## What the task requires
After locating the line that contains "theorem renderResponse_cases (w" in the records below, write out exactly that line and each line after it through the one that contains "exact .inr ⟨h, rfl⟩", and nothing else.

## Task material
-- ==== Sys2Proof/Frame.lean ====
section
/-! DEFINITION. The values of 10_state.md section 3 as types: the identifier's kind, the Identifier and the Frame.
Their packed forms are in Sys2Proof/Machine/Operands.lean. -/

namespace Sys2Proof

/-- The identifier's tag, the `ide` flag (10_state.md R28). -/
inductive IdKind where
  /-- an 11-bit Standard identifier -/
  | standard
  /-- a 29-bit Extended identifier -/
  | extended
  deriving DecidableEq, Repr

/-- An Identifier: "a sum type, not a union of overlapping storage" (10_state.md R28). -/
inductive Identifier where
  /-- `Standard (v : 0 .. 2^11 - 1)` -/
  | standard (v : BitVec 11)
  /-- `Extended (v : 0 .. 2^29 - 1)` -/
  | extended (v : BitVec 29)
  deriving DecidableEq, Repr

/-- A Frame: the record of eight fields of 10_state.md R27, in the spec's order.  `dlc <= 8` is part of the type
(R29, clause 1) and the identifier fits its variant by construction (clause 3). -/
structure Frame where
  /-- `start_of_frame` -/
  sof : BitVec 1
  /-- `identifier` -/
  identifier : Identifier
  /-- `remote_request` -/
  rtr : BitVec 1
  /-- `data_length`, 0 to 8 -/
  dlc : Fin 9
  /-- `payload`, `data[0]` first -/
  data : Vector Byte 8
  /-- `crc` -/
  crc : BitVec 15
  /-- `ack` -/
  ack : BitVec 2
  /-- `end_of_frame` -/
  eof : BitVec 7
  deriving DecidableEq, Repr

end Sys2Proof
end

---

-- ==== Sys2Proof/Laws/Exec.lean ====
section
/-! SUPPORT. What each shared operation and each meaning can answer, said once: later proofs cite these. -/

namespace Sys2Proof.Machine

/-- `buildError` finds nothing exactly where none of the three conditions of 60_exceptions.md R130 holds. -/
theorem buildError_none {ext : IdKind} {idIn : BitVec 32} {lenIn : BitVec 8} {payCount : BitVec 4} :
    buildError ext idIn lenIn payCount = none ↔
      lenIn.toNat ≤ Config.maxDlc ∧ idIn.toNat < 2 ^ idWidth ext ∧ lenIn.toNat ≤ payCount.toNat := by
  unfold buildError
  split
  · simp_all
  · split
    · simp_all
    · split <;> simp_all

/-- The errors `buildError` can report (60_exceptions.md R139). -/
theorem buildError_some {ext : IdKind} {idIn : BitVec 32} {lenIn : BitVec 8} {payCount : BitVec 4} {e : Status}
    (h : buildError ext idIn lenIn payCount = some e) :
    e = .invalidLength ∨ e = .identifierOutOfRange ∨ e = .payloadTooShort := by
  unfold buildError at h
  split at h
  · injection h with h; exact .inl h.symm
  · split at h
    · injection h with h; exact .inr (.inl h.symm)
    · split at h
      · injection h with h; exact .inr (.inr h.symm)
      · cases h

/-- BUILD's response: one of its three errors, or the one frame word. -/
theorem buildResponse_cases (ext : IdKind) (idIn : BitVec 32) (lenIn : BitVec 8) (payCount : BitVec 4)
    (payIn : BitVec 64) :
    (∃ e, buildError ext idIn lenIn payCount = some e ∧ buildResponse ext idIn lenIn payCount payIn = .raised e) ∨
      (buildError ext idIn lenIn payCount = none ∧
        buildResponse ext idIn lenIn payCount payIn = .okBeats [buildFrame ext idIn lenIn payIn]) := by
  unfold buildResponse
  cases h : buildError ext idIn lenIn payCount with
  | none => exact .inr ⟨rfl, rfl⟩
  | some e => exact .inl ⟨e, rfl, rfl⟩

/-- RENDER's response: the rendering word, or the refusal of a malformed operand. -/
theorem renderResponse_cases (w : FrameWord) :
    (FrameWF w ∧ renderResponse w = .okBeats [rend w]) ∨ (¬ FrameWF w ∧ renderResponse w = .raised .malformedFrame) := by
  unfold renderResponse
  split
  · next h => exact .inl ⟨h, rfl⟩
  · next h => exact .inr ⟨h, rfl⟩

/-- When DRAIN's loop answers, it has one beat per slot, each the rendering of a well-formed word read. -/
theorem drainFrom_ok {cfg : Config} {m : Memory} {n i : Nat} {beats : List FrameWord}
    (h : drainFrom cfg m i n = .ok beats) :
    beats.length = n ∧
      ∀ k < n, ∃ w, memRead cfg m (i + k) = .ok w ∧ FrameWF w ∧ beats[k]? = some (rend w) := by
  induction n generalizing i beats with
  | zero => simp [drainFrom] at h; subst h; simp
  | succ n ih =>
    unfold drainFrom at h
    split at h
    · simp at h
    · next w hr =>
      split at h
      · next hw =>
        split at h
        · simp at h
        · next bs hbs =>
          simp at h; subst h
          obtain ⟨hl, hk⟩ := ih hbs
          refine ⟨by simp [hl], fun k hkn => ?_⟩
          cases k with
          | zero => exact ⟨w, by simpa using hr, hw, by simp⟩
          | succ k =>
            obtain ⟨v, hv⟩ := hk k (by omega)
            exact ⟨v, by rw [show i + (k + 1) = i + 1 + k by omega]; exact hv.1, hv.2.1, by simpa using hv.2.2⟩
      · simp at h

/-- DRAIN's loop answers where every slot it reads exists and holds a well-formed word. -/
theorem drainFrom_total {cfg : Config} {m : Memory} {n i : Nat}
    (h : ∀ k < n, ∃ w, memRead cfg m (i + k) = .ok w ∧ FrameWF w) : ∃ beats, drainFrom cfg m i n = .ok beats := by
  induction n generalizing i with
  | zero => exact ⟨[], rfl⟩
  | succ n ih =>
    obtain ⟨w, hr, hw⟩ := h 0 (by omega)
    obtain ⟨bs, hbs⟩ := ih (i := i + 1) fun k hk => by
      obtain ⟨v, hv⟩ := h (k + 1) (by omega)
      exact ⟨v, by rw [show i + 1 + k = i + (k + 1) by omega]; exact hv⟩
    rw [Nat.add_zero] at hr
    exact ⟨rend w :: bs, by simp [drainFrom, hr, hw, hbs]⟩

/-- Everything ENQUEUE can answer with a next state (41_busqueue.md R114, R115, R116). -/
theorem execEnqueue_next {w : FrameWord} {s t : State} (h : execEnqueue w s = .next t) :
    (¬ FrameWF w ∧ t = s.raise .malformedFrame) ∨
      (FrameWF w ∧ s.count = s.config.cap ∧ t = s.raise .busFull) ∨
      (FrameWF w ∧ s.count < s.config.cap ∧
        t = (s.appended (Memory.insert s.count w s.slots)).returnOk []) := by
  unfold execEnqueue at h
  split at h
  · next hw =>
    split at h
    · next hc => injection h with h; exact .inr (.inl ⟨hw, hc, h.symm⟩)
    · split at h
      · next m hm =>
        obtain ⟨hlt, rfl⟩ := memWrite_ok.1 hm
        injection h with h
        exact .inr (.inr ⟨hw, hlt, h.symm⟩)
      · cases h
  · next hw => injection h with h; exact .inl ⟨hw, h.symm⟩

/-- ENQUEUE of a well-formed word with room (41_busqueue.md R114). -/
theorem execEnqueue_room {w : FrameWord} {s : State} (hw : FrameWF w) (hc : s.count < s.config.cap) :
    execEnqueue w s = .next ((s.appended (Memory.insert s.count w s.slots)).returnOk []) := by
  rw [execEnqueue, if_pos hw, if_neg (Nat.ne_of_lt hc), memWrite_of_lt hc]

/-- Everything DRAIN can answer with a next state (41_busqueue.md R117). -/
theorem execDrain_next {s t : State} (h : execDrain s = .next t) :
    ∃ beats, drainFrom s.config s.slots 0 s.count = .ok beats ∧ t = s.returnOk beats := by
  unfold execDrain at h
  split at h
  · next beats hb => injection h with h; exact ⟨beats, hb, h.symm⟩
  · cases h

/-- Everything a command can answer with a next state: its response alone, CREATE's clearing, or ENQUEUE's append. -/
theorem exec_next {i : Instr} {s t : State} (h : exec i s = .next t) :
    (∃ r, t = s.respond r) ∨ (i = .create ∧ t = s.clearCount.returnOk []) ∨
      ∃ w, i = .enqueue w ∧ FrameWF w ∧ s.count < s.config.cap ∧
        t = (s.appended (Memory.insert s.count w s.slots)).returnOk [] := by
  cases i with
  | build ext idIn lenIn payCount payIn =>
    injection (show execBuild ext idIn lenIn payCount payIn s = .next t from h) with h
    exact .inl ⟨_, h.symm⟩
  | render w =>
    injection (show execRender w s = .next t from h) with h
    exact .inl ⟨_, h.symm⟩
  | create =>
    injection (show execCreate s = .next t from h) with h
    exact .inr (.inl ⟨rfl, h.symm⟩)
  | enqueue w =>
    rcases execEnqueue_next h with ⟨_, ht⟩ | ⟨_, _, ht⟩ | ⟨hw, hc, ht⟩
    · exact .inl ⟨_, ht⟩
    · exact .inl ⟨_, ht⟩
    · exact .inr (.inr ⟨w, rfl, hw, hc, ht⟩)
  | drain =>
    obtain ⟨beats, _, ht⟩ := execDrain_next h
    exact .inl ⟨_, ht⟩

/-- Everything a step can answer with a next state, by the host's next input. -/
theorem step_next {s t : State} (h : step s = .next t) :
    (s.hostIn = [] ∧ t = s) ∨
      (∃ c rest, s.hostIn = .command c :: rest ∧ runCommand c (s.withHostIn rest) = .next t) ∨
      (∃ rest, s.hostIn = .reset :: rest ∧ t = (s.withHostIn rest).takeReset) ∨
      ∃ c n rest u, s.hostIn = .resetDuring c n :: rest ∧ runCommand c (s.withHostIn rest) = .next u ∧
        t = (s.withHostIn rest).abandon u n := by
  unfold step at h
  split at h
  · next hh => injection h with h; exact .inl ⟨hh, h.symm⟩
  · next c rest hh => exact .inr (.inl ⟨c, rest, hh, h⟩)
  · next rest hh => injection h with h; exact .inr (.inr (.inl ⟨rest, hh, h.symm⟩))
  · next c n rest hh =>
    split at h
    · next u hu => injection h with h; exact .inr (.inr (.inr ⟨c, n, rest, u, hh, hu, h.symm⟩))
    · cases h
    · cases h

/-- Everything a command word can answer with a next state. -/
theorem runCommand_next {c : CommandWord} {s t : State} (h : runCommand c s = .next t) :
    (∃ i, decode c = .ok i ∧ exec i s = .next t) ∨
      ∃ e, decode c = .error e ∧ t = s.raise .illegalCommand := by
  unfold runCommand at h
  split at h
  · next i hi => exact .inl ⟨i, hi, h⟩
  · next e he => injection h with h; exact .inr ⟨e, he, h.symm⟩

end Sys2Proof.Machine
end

## Task answer
theorem renderResponse_cases (w : FrameWord) :
    (FrameWF w ∧ renderResponse w = .okBeats [rend w]) ∨ (¬ FrameWF w ∧ renderResponse w = .raised .malformedFrame) := by
  unfold renderResponse
  split
  · next h => exact .inl ⟨h, rfl⟩
  · next h => exact .inr ⟨h, rfl⟩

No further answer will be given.